ThinkPad P16s AMD / KDE
Offline
Hi, this was surprisingly much easier than expected.
Updating the microcode was successful and i worried for nothing lmao.
But it did not change anything so far :
[jape@T540p ~]$ dmesg | grep microcode
[ 0.000000] microcode: microcode updated early to revision 0x23, date = 2017-11-20
[ 0.000000] Intel Spectre v2 broken microcode detected; disabling Speculation Control
[ 0.877412] microcode: sig=0x306c3, pf=0x10, revision=0x23
[ 0.877608] microcode: Microcode Update Driver: v2.2.
[jape@T540p ~]$ primusrun glxgears
Segmentation fault (core dumped)
[jape@T540p ~]$
When i run "gdb primusrun" i get the following error :
"/usr/bin/primusrun": not in executable format: File format not recognized
Gonna be honest i am having a hard time putting my head around this right now, i worked the last 12 hours straight lol but i'll be back tomorrow full energy to try something new with you guys.
Thanks again i really appreciate the efforts.
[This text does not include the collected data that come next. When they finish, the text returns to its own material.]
/-- R212, R217–R221: a gang that lacks a slice traps; else the shuffles move values with their bounds, and `VOTE`, `BALLOT` and `SEGM` test the active
lanes.
R216, R222–R226: `REDL` and `SCANL` combine the lanes of each segment, and the ragged walk maps stream positions to rows and columns. -/
def Obligations.CrossLaneResults : Prop :=
  (∀ (s : State) (c : Gang),
       (∀ (i : Instr) (u : Uses), crossLane i = some u → Issues i s c u → (∃ j : Fin 8, bit (c.g.liveSlices c.k) j.val = true ∧ bit c.run.slices j.val = false) →
         exec i s = .next (trapped s c (illegalTrap c 5))) ∧
       ((∀ j : Fin 8, bit (c.g.liveSlices c.k) j.val = true → bit c.run.slices j.val = true) →
         (∀ (d : Dst) (a b : Src) (t : Ty), c.ty = some t → Issues (.shfl d a b) s c { regs := dstRegs d ++ srcRegs a ++ srcRegs b } →
           Shuffles (.shfl d a b) s c t d a fun l j => j = (c.opndRaw t.is64 b).at l % 2 ^ 32 % c.k.width) ∧
         (∀ (d : Dst) (a : Src) (kind : BitVec 2) (rel : Bool) (n : BitVec 5) (t : Ty), c.ty = some t →
           Issues (.shflx d a kind rel n) s c { regs := dstRegs d ++ srcRegs a } →
           let k := if rel then c.k.width / 2 ^ n.toNat else n.toNat
           let illegal := (rel = true ∧ (n = 0 ∨ k = 0)) ∨ (rel = false ∧ c.k.width ≤ n.toNat)
           (illegal → exec (.shflx d a kind rel n) s = .next (trapped s c (illegalTrap c 1))) ∧
           (¬illegal → Shuffles (.shflx d a kind rel n) s c t d a fun l j => j = shflxFrom kind.toNat c.k.width k l)) ∧
         (∀ (d : Dst) (a : Src) (lane : BitVec 8) (t : Ty), c.ty = some t → Issues (.bcst d a lane) s c { regs := dstRegs d ++ srcRegs a } →
           (lane ≠ 0xFF → c.k.width ≤ lane.toNat → exec (.bcst d a lane) s = .next (trapped s c (illegalTrap c 1))) ∧
           (lane = 0xFF ∨ lane.toNat < c.k.width → Shuffles (.bcst d a lane) s c t d a fun _ j =>
             if lane = 0xFF then bit c.lanes j = true ∧ ∀ k < j, bit c.lanes k = false else j = lane.toNat)) ∧
         (∀ (p : PReg) (comb kind : BitVec 2) (src : PReg), Issues (.vote p comb kind src) s c { p := [p, src] } → kind ≠ 3 → flagFree c →
           let all := ∀ l < 32, bit c.lanes l = true → bit (c.view.pred src) l = true
           let any := ∃ l < 32, bit c.lanes l = true ∧ bit (c.view.pred src) l = true
           ∃ (t : Bool) (v : BitVec 32) (q : Pending),
             (t = true ↔ (kind = 0 ∧ all) ∨ (kind = 1 ∧ any) ∨ (kind = 2 ∧ (all ∨ ¬any))) ∧
             (∀ l < 32, bit v l = cmpComb comb.toNat (bit (c.view.pred p) l) t) ∧
             Carries q [.p p v c.lanes] ∧ Launches (.vote p comb kind src) s c 0 q true false) ∧
         (∀ (d : UReg) (src : PReg), Issues (.ballot d src) s c { u := [d], p := [src] } → flagFree c →
           ∃ (v : BitVec 32) (q : Pending), (∀ l < 32, bit v l = (bit c.lanes l && bit (c.view.pred src) l)) ∧
             Carries q [.u d (v.setWidth 64) (scoreB c.k.score b16Exact)] ∧ Launches (.ballot d src) s c 0 q true false) ∧
         ∀ (p : PReg) (a : Src) (tail : Bool), Issues (.segm p a tail) s c { ranges := (srcRegs a).map fun r => (r, 1), p := [p] } → flagFree c →
           let adjacent (l k : Nat) : Prop := k < 32 ∧ bit c.lanes k = true ∧ (if tail then l < k else k < l) ∧
             ∀ r, min l k < r → r < max l k → bit c.lanes r = false
           ∃ (v : BitVec 32) (q : Pending),
             (∀ l < 32, bit c.lanes l = true → (bit v l = true ↔ ∀ k, adjacent l k → c.low32 a l ≠ c.low32 a k)) ∧
             Carries q [.p p v c.lanes] ∧ Launches (.segm p a tail) s c 0 q true false)) ∧
  (∀ (s : State) (c : Gang), (∀ j : Fin 8, bit (c.g.liveSlices c.k) j.val = true → bit c.run.slices j.val = true) →
       (∀ (i : Instr) (d : Dst) (a : Src) (op : BitVec 3) (seg excl : Bool) (sp : PReg) (t : Ty),
         i = .redl d a op seg sp ∨ i = .scanl d a op seg excl sp → c.ty = some t → i.wellFormed = true →
         Issues i s c { regs := dstRegs d ++ srcRegs a, p := [sp] } →
         (redlTy op.toNat t = false → exec i s = .next (trapped s c (modeTrap c))) ∧
         (redlTy op.toNat t = true → t.isInt = true → d = .discard →
           exec i s = .next (passed (spend s (if t.is64 then 1 else 0)) c)) ∧
         (redlTy op.toNat t = true → t.isInt = true → d ≠ .discard → flagFree c → ∃ (out : Nat → LaneOut) (p : Pending),
           (∀ l < 32, bit c.lanes l = true →
             let same (k : Nat) : Bool := sameSegment c.lanes (c.view.pred sp) seg l k
             (i = .redl d a op seg sp → FoldsTo c t a op.toNat ((List.range 32).filter same) (out l)) ∧
             (i = .scanl d a op seg excl sp →
               FoldsTo c t a op.toNat ((List.range 32).filter fun k => same k && (decide (k < l) || (decide (k = l) && !excl))) (out l))) ∧
           Carries p (dstWrites t.is64 d (outOpnd out) c.lanes) ∧ Launches i s c (if t.is64 then 1 else 0) p true false) ∧
         (redlTy op.toNat t = true → t.isInt = false → (d ≠ .discard → flagFree c) → ∃ (out : Nat → LaneOut) (p : Pending),
           (∀ l < 32, bit c.lanes l = true → i = .redl d a op seg sp →
             let part (k : Nat) : Part := { bits := (c.opnd t a).at k, bnd := scoreB c.k.score ((c.opnd t a).bndAt k), flags := 0 }
             ∃ x : Part, (out l).val.toNat = x.bits % 2 ^ 64 ∧ (out l).bnd = x.bnd ∧ (out l).flags = x.flags ∧
               redTree (combine c.k.score t c.mode op.toNat) c.k.width 6 1
                 (fun k => if sameSegment c.lanes (c.view.pred sp) seg l k then some (part k) else none) 0 = some x) ∧
           Waits c .xlane false (if i = .redl d a op seg sp then c.lanes else maskOf 32 fun l => decide (l < c.k.width)) out (dstWrites t.is64 d (outOpnd out) c.lanes) p ∧
           Launches i s c (if t.is64 then 1 else 0) p (decide (d ≠ .discard)) (decide (d = .discard) || decide (modeBnd c.mode = 2) || decide (c.g.fpEnable ≠ 0)))) ∧
       (∀ (d b : UReg) (a : Src), Issues (.rwalk d a b) s c { ranges := (srcRegs a).map fun r => (r, 1), u := [d, uregNext d, b] } → flagFree c →
         let total := ((List.range c.k.width).map fun l => (c.low32 a l).toNat).foldl (· + ·) 0
         ∃ q : Pending, Carries q [.u d (BitVec.ofNat 64 (min (c.view.uni b).1.toNat total)) (scoreB c.k.score b16Exact),
             .u (uregNext d) (BitVec.ofNat 64 total) (scoreB c.k.score b16Exact)] ∧ Launches (.rwalk d a b) s c 0 q true false) ∧
       ∀ (d : VFirst) (a : UReg) (b : Src), Issues (.rnext d a b) s c { ranges := (.v d, 2) :: (srcRegs b).map fun r => (r, 1), u := [a, uregNext a] } → flagFree c →
         let cur := (c.view.uni a).1.toNat
         let total := (c.view.uni (uregNext a)).1.toNat
         let len (r : Nat) : Nat := (c.low32 b r).toNat
         let start (r : Nat) : Nat := ((List.range r).map len).foldl (· + ·) 0
         let holds (e r : Nat) : Prop := r < c.k.width ∧ start r ≤ e ∧ e < start r + len r
         let ex := scoreB c.k.score b16Exact
         ∃ (L M : VLine) (q : Pending),
           (∀ l : Fin 32, bit c.lanes l.val = true → L.bnd[l.val] = ex ∧ M.bnd[l.val] = ex ∧
             (∀ r, cur + l.val < total → holds (cur + l.val) r → L.val[l.val].toNat = r ∧ M.val[l.val].toNat = cur + l.val - start r) ∧
             (total ≤ cur + l.val ∨ (∀ r, ¬holds (cur + l.val) r) → L.val[l.val] = 0xFFFFFFFF ∧ M.val[l.val] = 0)) ∧
           Carries q [.v (.v d) L c.lanes, .v (regNext (.v d)) M c.lanes, .u a (BitVec.ofNat 64 (min (cur + c.k.width) total)) ex] ∧
           Launches (.rnext d a b) s c 0 q true false)

/-- R115, R116: `SRDSR` reads each special register of the table, and a number that names none traps; `SWRSR` clears bits of SYS_BARST, all of it where bit
0 is written, and traps for every other register. -/
def Obligations.SpecialRegisterResults : Prop :=
  ∀ (n : BitVec 16) (s : State) (c : Gang),
    (∀ d : UReg, Issues (.srdsr d n) s c { u := [d] } →
      (∀ v, (n.toNat, v) ∈ specialTable s c → Completes (.srdsr d n) s c 0 fun g => UniResult c g d (BitVec.ofNat 64 v) (scoreB c.k.score b16Exact)) ∧
      ((∀ v, (n.toNat, v) ∉ specialTable s c) → exec (.srdsr d n) s = .next (trapped s c (illegalTrap c 2)))) ∧
    ∀ a : UReg, Issues (.swrsr a n) s c { u := [a] } →
      ((∀ v, (n.toNat, v) ∉ specialTable s c) → exec (.swrsr a n) s = .next (trapped s c (illegalTrap c 2))) ∧
      (∀ v, (n.toNat, v) ∈ specialTable s c → n ≠ 0x0030 → exec (.swrsr a n) s = .next (trapped s c (trapOf 0x05 [7, c.lanes.setWidth 64]))) ∧
      (n = 0x0030 → Completes (.swrsr a n) s c 0 fun g => g = { c.g with barst := g.barst } ∧
        ∀ j < 32, bit g.barst j = (bit c.g.barst j && !(bit (c.view.uni a).1 0) && !(bit (c.view.uni a).1 j)))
We'll find the solution, i worry not.
JPBD
ThinkPad P16s AMD / KDE
Offline
Hi, this was surprisingly much easier than expected.
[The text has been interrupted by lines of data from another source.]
-- ==== Sys2Proof/Laws/Maps.lean ====
section
/-! SUPPORT. Maps and byte memory: reading back, other keys, and the canonical form. -/

namespace Sys2Proof.Laws

open Sys2Proof.Machine

variable {α : Type}

/-- Reading back the key set. -/
@[simp] theorem get_set_same (m : KMap α) (n : Nat) (x : α) : KMap.get? (KMap.set m n x) n = some x := by
  induction m with
  | nil => simp [KMap.set, KMap.get?]
  | cons h t ih =>
    obtain ⟨k, v⟩ := h
    simp only [KMap.set]
    split
    · simp [KMap.get?]
    · split
      · simp [KMap.get?]
      · simp_all [KMap.get?]

/-- Other keys read as before. -/
theorem get_set_other (m : KMap α) (n a : Nat) (x : α) (h : a ≠ n) : KMap.get? (KMap.set m n x) a = KMap.get? m a := by
  induction m with
  | nil => simp only [KMap.set, KMap.get?]; split <;> [rfl; split <;> [omega; rfl]]
  | cons hd t ih =>
    obtain ⟨k, v⟩ := hd
    simp only [KMap.set]
    split
    · simp only [KMap.get?]
      split
      · split <;> [rfl; omega]
      · split <;> [omega; rfl]
    · split
      · subst_vars; simp only [KMap.get?]; split <;> [rfl; split <;> [omega; rfl]]
      · simp only [KMap.get?, ih]

/-- Every key of a canonical map's tail is above its head. -/
theorem wf_tail {k : Nat} {v : α} {t : KMap α} (h : KMap.wf ((k, v) :: t) = true) : KMap.wf t = true := by
  cases t with
  | nil => rfl
  | cons x t => simp_all [KMap.wf]

theorem get_below {k a : Nat} {v : α} {t : KMap α} (h : KMap.wf ((k, v) :: t) = true) (ha : a ≤ k) : KMap.get? t a = none := by
  cases t with
  | nil => rfl
  | cons x t =>
    obtain ⟨l, w⟩ := x
    simp only [KMap.wf, Bool.and_eq_true, decide_eq_true_eq] at h
    simp only [KMap.get?]
    rw [if_pos (by omega)]

theorem wf_cons {k : Nat} {v : α} {t : KMap α} (h : KMap.wf t = true) (hk : ∀ l w, (l, w) ∈ t → k < l) :
    KMap.wf ((k, v) :: t) = true := by
  cases t with
  | nil => rfl
  | cons x t =>
    obtain ⟨l, w⟩ := x
    simp only [KMap.wf, Bool.and_eq_true, decide_eq_true_eq]
    exact ⟨hk l w (by simp), h⟩

theorem wf_above {k : Nat} {v : α} {t : KMap α} (h : KMap.wf ((k, v) :: t) = true) : ∀ l w, (l, w) ∈ t → k < l := by
  induction t generalizing k v with
  | nil => simp
  | cons x t ih =>
    obtain ⟨l, w⟩ := x
    simp only [KMap.wf, Bool.and_eq_true, decide_eq_true_eq] at h
    intro a b hm
    simp only [List.mem_cons, Prod.mk.injEq] at hm
    rcases hm with ⟨rfl, rfl⟩ | hm
    · exact h.1
    · exact Nat.lt_trans h.1 (ih h.2 a b hm)

theorem mem_set {m : KMap α} {n a : Nat} {x y : α} (h : (a, y) ∈ KMap.set m n x) : (a, y) ∈ m ∨ (a = n ∧ y = x) := by
  induction m with
  | nil => simp_all [KMap.set]
  | cons hd t ih =>
    obtain ⟨k, v⟩ := hd
    simp only [KMap.set] at h
    split at h
    · simp at h ⊢; tauto
    · split at h
      · simp at h ⊢; tauto
      · simp at h
        rcases h with h | h
        · simp; tauto
        · rcases ih h with h | h <;> simp <;> tauto

/-- Setting a key keeps the canonical form. -/
theorem set_wf (m : KMap α) (n : Nat) (x : α) (h : KMap.wf m = true) : KMap.wf (KMap.set m n x) = true := by
  induction m with
  | nil => rfl
  | cons hd t ih =>
    obtain ⟨k, v⟩ := hd
    simp only [KMap.set]
    split
    · simp_all [KMap.wf]
    · split
      · subst_vars; exact wf_cons (wf_tail h) (wf_above h)
      · refine wf_cons (ih (wf_tail h)) fun l w hm => ?_
        rcases mem_set hm with hm | ⟨rfl, -⟩
        · exact wf_above h l w hm
        · omega

theorem mem_erase {m : KMap α} {n a : Nat} {y : α} (h : (a, y) ∈ KMap.erase m n) : (a, y) ∈ m := by
  induction m with
  | nil => simp_all [KMap.erase]
  | cons hd t ih =>
    obtain ⟨k, v⟩ := hd
    simp only [KMap.erase] at h
    split at h
    · exact h
    · split at h
      · exact List.mem_cons_of_mem _ h
      · simp only [List.mem_cons] at h ⊢
        exact h.imp_right ih

/-- Erasing a key keeps the canonical form. -/
theorem erase_wf (m : KMap α) (n : Nat) (h : KMap.wf m = true) : KMap.wf (KMap.erase m n) = true := by
  induction m with
  | nil => rfl
  | cons hd t ih =>
    obtain ⟨k, v⟩ := hd
    simp only [KMap.erase]
    split
    · exact h
    · split
      · exact wf_tail h
      · exact wf_cons (ih (wf_tail h)) fun l w hm => wf_above h l w (mem_erase hm)

/-- An erased key is not listed. -/
theorem get_erase_same (m : KMap α) (n : Nat) (h : KMap.wf m = true) : KMap.get? (KMap.erase m n) n = none := by
  induction m with
  | nil => rfl
  | cons hd t ih =>
    obtain ⟨k, v⟩ := hd
    simp only [KMap.erase]
    split
    · simp only [KMap.get?]; rw [if_pos ‹_›]
    · split
      · subst_vars; exact get_below h (Nat.le_refl _)
      · simp only [KMap.get?]
        rw [if_neg ‹_›, if_neg ‹_›]
        exact ih (wf_tail h)

/-- Other keys read as before an erasure. -/
theorem get_erase_other (m : KMap α) (n a : Nat) (h : KMap.wf m = true) (ha : a ≠ n) :
    KMap.get? (KMap.erase m n) a = KMap.get? m a := by
  induction m with
  | nil => rfl
  | cons hd t ih =>
    obtain ⟨k, v⟩ := hd
    simp only [KMap.erase]
    split
    · rfl
    · split
      · subst_vars
        simp only [KMap.get?]
        split
        · exact get_below h (by omega)
        · rw [if_neg (by omega)]
      · simp only [KMap.get?, ih (wf_tail h)]

/-! ### Byte memory -/

theorem memory_wf_iff (m : Memory) : m.wf = true ↔ KMap.wf m = true ∧ ∀ c ∈ m, c.2 ≠ 0 := by
  simp [Memory.wf]

/-- A write keeps the canonical form. -/
theorem write_wf (m : Memory) (a : Nat) (b : Byte) (h : m.wf = true) : (m.write a b).wf = true := by
  rw [memory_wf_iff] at h ⊢
  simp only [Memory.write]
  split
  · exact ⟨erase_wf m a h.1, fun c hc => h.2 c (mem_erase hc)⟩
  · refine ⟨set_wf m a b h.1, fun c hc => ?_⟩
    rcases mem_set (y := c.2) (a := c.1) hc with hc | ⟨-, hc⟩
    · exact h.2 c hc
    · rw [hc]; assumption

/-- A byte written reads back. -/
theorem read_write_same (m : Memory) (a : Nat) (b : Byte) (h : m.wf = true) : (m.write a b).read a = b := by
  rw [memory_wf_iff] at h
  simp only [Memory.write, Memory.read]
  split
  · rw [get_erase_same m a h.1]; subst_vars; rfl
  · rw [get_set_same]; rfl

/-- A write leaves every other byte alone. -/
theorem read_write_other (m : Memory) (a x : Nat) (b : Byte) (h : m.wf = true) (hx : x ≠ a) :
    (m.write a b).read x = m.read x := by
  rw [memory_wf_iff] at h
  simp only [Memory.write, Memory.read]
  split
  · rw [get_erase_other m a x h.1 hx]
  · rw [get_set_other m a x b hx]

theorem writeN_wf (m : Memory) (a n v : Nat) (h : m.wf = true) : (m.writeN a n v).wf = true := by
  induction n generalizing m a v with
  | zero => exact h
  | succ n ih => exact ih _ _ _ (write_wf m a _ h)

/-- A number's write leaves the bytes outside it alone. -/
theorem read_writeN_other (m : Memory) (a n v x : Nat) (h : m.wf = true) (hx : x < a ∨ a + n ≤ x) :
    (m.writeN a n v).read x = m.read x := by
  induction n generalizing m a v with
  | zero => rfl
  | succ n ih =>
    simp only [Memory.writeN]
    rw [ih _ _ _ (write_wf m a _ h) (by omega), read_write_other m a x _ h (by omega)]

theorem writeBytes_wf (m : Memory) (a : Nat) (l : List Byte) (h : m.wf = true) : (m.writeBytes a l).wf = true := by
  induction l generalizing m a with
  | nil => exact h
  | cons b l ih => exact ih _ _ (write_wf m a b h)

theorem writePairs_wf (m : Memory) (a : Nat) (l : KMap Byte) (h : m.wf = true) : (m.writePairs a l).wf = true := by
  induction l generalizing m with
  | nil => exact h
  | cons c l ih => exact ih _ (write_wf m _ _ h)

theorem read_writeBytes_other (m : Memory) (a x : Nat) (l : List Byte) (h : m.wf = true) (hx : x < a ∨ a + l.length ≤ x) :
    (m.writeBytes a l).read x = m.read x := by
  induction l generalizing m a with
  | nil => rfl
  | cons b l ih =>
    simp only [List.length_cons] at hx
    simp only [Memory.writeBytes]
    rw [ih _ _ (write_wf m a b h) (by omega), read_write_other m a x b h (by omega)]

end Sys2Proof.Laws
end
Updating the microcode was successful and i worried for nothing lmao.
But it did not change anything so far :
[jape@T540p ~]$ dmesg | grep microcode [ 0.000000] microcode: microcode updated early to revision 0x23, date = 2017-11-20 [ 0.000000] Intel Spectre v2 broken microcode detected; disabling Speculation Control [ 0.877412] microcode: sig=0x306c3, pf=0x10, revision=0x23 [ 0.877608] microcode: Microcode Update Driver: v2.2. [jape@T540p ~]$ primusrun glxgears Segmentation fault (core dumped) [jape@T540p ~]$
When i run "gdb primusrun" i get the following error :
"/usr/bin/primusrun": not in executable format: File format not recognized
Gonna be honest i am having a hard time putting my head around this right now, i worked the last 12 hours straight lol but i'll be back tomorrow full energy to try something new with you guys.
Thanks again i really appreciate the efforts. We'll find the solution, i worry not.
JPBD
Do you know exactly which of these packages have been updated in your latest upgrade(s) (which broken this)? If yes you would downgrade some of them to check if it changes something.. (I would start with libglvnd
Out of curiosity, booting into linux-lts has the same issue?
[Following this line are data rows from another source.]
theorem test_meets_ManagementAndErrors : (upDemo.dev.power = .d0 ∧ min 1800 (min upDemo.dev.pwLimit.toNat upDemo.dev.mgmtLimit.toNat) = 1800) ∧
    ((∃ x ∈ upDemo.groups, x.2.place = .seat 0 0) ∧ (∀ x ∈ upDemo.groups, x.2.place ≠ .seat 5 1) ∧ (upDemo.core 5).gatedQuarters = [] ∧
      (KMap.get? (upDemo.core 5).seatedUntil 1).getD 0 + 1800 ≤ ({ upDemo with clock := 1800 } : State).clock) ∧
    (upDemo.dev.pwGate = true ∧ (upDemo.core 5).gated = false ∧ (upDemo.core 5).mq = [] ∧ (upDemo.core 5).decodeQ = [] ∧ (∀ x ∈ upDemo.groups, x.2.core ≠ 5) ∧ (upDemo.core 5).seatedUntil = []) ∧
    (((coresOf upDemo (0 * max 1 upDemo.dev.partCount / 8)).all fun c => decide ((upDemo.core c).accessAt + 1800000 ≤ ({ upDemo with clock := 1800000 } : State).clock)) = true ∧
      KMap.get? upDemo.dev.selfRefreshAt 0 = none) ∧
    (powered (cold upDemo) = false ∧ powered upDemo = true ∧ upDemo.dev.resetAt = none) ∧
    (partOfCore upDemo 0 < 8 ∧ KMap.get? upDemo.dev.lastCorrected 3 = none ∧ KMap.wf upDemo.dev.correctedCount = true ∧
      (let r := (upDemo.part 0).regs; (r.elProd - r.elCons).toNat < 2 ^ r.elSize.toNat) ∧ (let r := ((errDemo 64).part 0).regs; 2 ^ r.elSize.toNat ≤ (r.elProd - r.elCons).toNat) ∧
      KMap.get? ({ upDemo.dev with lastCorrected := [(3, 0)] } : Device).lastCorrected 3 = some 0) ∧
    (upDemo.tile 1 31 = none ∧ upDemo.tile 1 5 = some tile5 ∧ (upDemo.group? 1).isSome = true) := by
  refine ⟨by decide +kernel, by decide +kernel, by decide +kernel, by decide +kernel, by decide +kernel, by decide +kernel, by decide +kernel⟩

/-! The places of R255's examples. -/

/-- An 8 by 8 tile of F16, and one of 128 by 64, at a base; the second tile's rows are 32 words long. -/
theorem test_tile_places : ((List.range 8).all fun r => (List.range 4).all fun c => decide ((demoTile 8 8 0x02 0 1).placeOf r c = (0, 0, 4 * r + c))) = true ∧
    (demoTile 128 64 0x02 10 86).placeOf 3 0 = (0, 12, 2) := by decide +kernel

end Sys2Proof.Machine
end

section
/-! # Canonical memory (O32)

Memory and the pools are lists of (address, byte) pairs in canonical form (`Memory.wf`), and every change to either goes through the write operations of
`Memory`, which keep that form (`Laws.write_wf` and its companions). So each operation of the model that returns a state keeps both memories canonical:
there is one lemma for each, in the order of the model's files, and a step is made of nothing else. Where an operation leaves both memories as they are,
its lemma is the hypothesis itself. -/

namespace Sys2Proof.Machine

/-- The state that a try at a release leaves. -/
def Released.state : Released → State
  | .waiting s | .refused s _ | .sent s _ => s

/-- The state that a copy's next element leaves. -/
def Moved.state : Moved → State
  | .done s _ | .wait s | .fault s _ _ _ | .ended s _ => s

/-- The state that a group's move between cores leaves. -/
def Mover.state : Mover → State
  | .stays s | .goes s => s

/-- The state that the check of a launch leaves. -/
def Checked.state : Checked → State
  | .status s _ | .kernel s _ => s

end Sys2Proof.Machine

namespace Sys2Proof.Proofs

open Sys2Proof.Machine

/-- Memory and the pools are in canonical form. -/
def Canonical (s : State) : Prop := Memory.wf s.mem = true ∧ Memory.wf s.pool = true

/-- The state of an outcome, where it has one, is canonical. -/
def NextCanonical : Host.Outcome State Fault Refusal → Prop
  | .next t => Canonical t
  | .fault _ | .refused _ => True

/-- The state of a gang's result, where it has one, is canonical. -/
def ResultCanonical : Result → Prop
  | .done s | .stay s _ | .held s _ | .leave s _ _ | .gone s => Canonical s
  | .trap _ => True

variable {s : State} {gid core quarter asid kid part lead va pa sec line vf queue : Nat}
  {g : Group} {c : Gang} {i : Instr} {rt : RT} {o : Src} {cmd : CopyCmd} {lanes : BitVec 32} {e : MEntry}

/-! ### Case distinctions, folds and results -/

theorem canonical_ite {c : Prop} [Decidable c] {s t : State} (hs : Canonical s) (ht : Canonical t) : Canonical (if c then s else t) := by
  split
  · exact hs
  · exact ht

/-- The same for what carries a state. -/
theorem canonical_ite_state {α : Type} (state : α → State) {c : Prop} [Decidable c] {x y : α} (hx : Canonical (state x)) (hy : Canonical (state y)) :
    Canonical (state (if c then x else y)) := by
  split
  · exact hx
  · exact hy

theorem fst_canonical_ite {β : Type} {c : Prop} [Decidable c] {p q : State × β} (hp : Canonical p.1) (hq : Canonical q.1) :
    Canonical (if c then p else q).1 :=
  canonical_ite_state Prod.fst hp hq

theorem perf_canonical_ite {c : Prop} [Decidable c] {p q : Perf} (hp : Canonical p.s) (hq : Canonical q.s) : Canonical (if c then p else q).s :=
  canonical_ite_state Perf.s hp hq

theorem nextCanonical_ite {c : Prop} [Decidable c] {a b : Host.Outcome State Fault Refusal} (ha : NextCanonical a) (hb : NextCanonical b) :
    NextCanonical (if c then a else b) := by
  split
  · exact ha
  · exact hb

theorem resultCanonical_ite {c : Prop} [Decidable c] {a b : Result} (ha : ResultCanonical a) (hb : ResultCanonical b) :
    ResultCanonical (if c then a else b) := by
  split
  · exact ha
  · exact hb

/-- What an equation with a call's result gives of the state that the result carries. -/
theorem canonical_of_eq {α : Type} (state : α → State) {x y : α} (e : x = y) (h : Canonical (state x)) : Canonical (state y) := e ▸ h

theorem fst_canonical {β : Type} {p : State × β} {b : β} (e : p = (s, b)) (h : Canonical p.1) : Canonical s := canonical_of_eq Prod.fst e h

theorem done_canonical {r : Result} (e : r = .done s) (h : ResultCanonical r) : Canonical s := by
  rw [e] at h
  exact h

theorem foldl_canonical {α : Type} {f : State → α → State} {l : List α} (hf : ∀ s a, Canonical s → Canonical (f s a)) (h : Canonical s) :
    Canonical (l.foldl f s) :=
  List.foldlRecOn l f h fun s hs a _ => hf s a hs

theorem foldl_fst_canonical {α β : Type} {f : State × β → α → State × β} {l : List α} {p : State × β}
    (hf : ∀ p a, Canonical p.1 → Canonical (f p a).1) (h : Canonical p.1) : Canonical (l.foldl f p).1 :=
  List.foldlRecOn (motive := fun p : State × β => Canonical p.1) l f h fun p hp a _ => hf p a hp

/-- A fold whose steps may fail. -/
theorem foldl_bind_canonical {α : Type} {f : State → α → Option State} {l : List α} {o : Option State} {t : State}
    (hf : ∀ s a t, Canonical s → f s a = some t → Canonical t) (h : ∀ s, o = some s → Canonical s)
    (e : l.foldl (fun acc a => acc.bind fun s => f s a) o = some t) : Canonical t := by
  induction l generalizing o with
  | nil => exact h t e
  | cons a l ih =>
    refine ih (fun s hs => ?_) e
    obtain ⟨s', ho, hs⟩ := Option.bind_eq_some_iff.mp hs
    exact hf s' a s (h s' ho) hs

theorem writeMem_canonical {m : Memory} (h : Canonical s) (hm : Memory.wf s.mem = true → Memory.wf m = true) : Canonical { s with mem := m } :=
  And.intro (hm h.left) h.right

theorem focus_canonical (h : Canonical s) : Canonical { s with focus := gid } := h

/-! ### Memories built by folds of writes -/

theorem foldl_wf {α : Type} {f : Memory → α → Memory} {l : List α} {m : Memory} (hf : ∀ m a, Memory.wf m = true → Memory.wf (f m a) = true)
    (h : Memory.wf m = true) : Memory.wf (l.foldl f m) = true :=
  List.foldlRecOn (motive := fun m => Memory.wf m = true) l f h fun m hm a _ => hf m a hm

theorem sectorFrom_wf {src m : Memory} {sec : Nat} (h : Memory.wf m = true) : Memory.wf (sectorFrom src m sec) = true :=
  Laws.writeBytes_wf _ _ _ h

theorem outsideSector_wf {s : State} {m : Memory} {sec : Nat} (h : Memory.wf m = true) : Memory.wf (outsideSector s m sec) = true := by
  refine foldl_wf (fun m o hm => ?_) h
  split
  · exact Laws.write_wf _ _ _ hm
  · exact hm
Just guessing, mostly based on the stacktrace you've sent. Never used optimus stuff..
Nick
Offline
Hi Nickyamane and thanks for jumping in.
Sadly as i mentionned before it is very hard to pin point the exact moment it stopped working. I ceased using primusrun back in mid october 2017 but i have still been updating the laptop since (i update it at least once a week). Therefore i know for a fact that this issue appeared in between today and around october 20th (maybe even sooner).
I cannot say an exact date for sure :[
Otherwise, what do you mean by booting into a linux-lts? Do you mean a livecd of another distribution? I could certainly try that, but i know that the laptop requires specific boot parameters in GRUB to be able to use bumblebee (that was a very hard setup back in the days). I can check later at home what was required because i know i saved all the work but i do not have it at hands right now. Still, if that's what you meant, i will try it tonight when i get home, that'll allow us to narrow down the problem.
Thanks!
JPBD
ThinkPad P16s AMD / KDE
Offline
You can run gdb on the coredump you get, the output you posted looked like the output of
coredumpctl info
as opposed to
coredumpctl gdb
with a bt executed. By booting into linux-lts he means to install the linux-lts and nvidia-lts packages to check if there might be a bug in linux 4.15. However as you mention specific boot parameters, those might well be a cause. Can you post a entire
dmesg
primusrun ldd /usr/bin/glxinfo #Not entirely sure if that works but might help
pacman -Qm
.
Last edited by V1del (2018-02-21 18:04:51)
Offline
Here is the output of the three commands : https://pastebin.com/uV25MeSW
It will be available for a week. If you need it afterwards, PM me.
Thanks!
JPBD
ThinkPad P16s AMD / KDE
Offline
hmm, don't see anything immediately off, here other than that you should try and see whether this and/or other functionality still works the same without the ACPI override kernel parameters. Can you repost a gdb/coredump trace from after you applied the microcode update? I suspect we should see a different stacktrace now that the microcode issues are out of the way. If you want to directly run gdb you would still have to run primusrun first, e.g.
primusrun gdb glxgears
run #Let it crash
bt
Last edited by V1del (2018-02-22 16:34:10)
Offline
Hi V1del, sorry for the late response. I will be checking this later this evening. Yesterday i had to do overtime so i just didn't get the chance to fumble around on the laptop.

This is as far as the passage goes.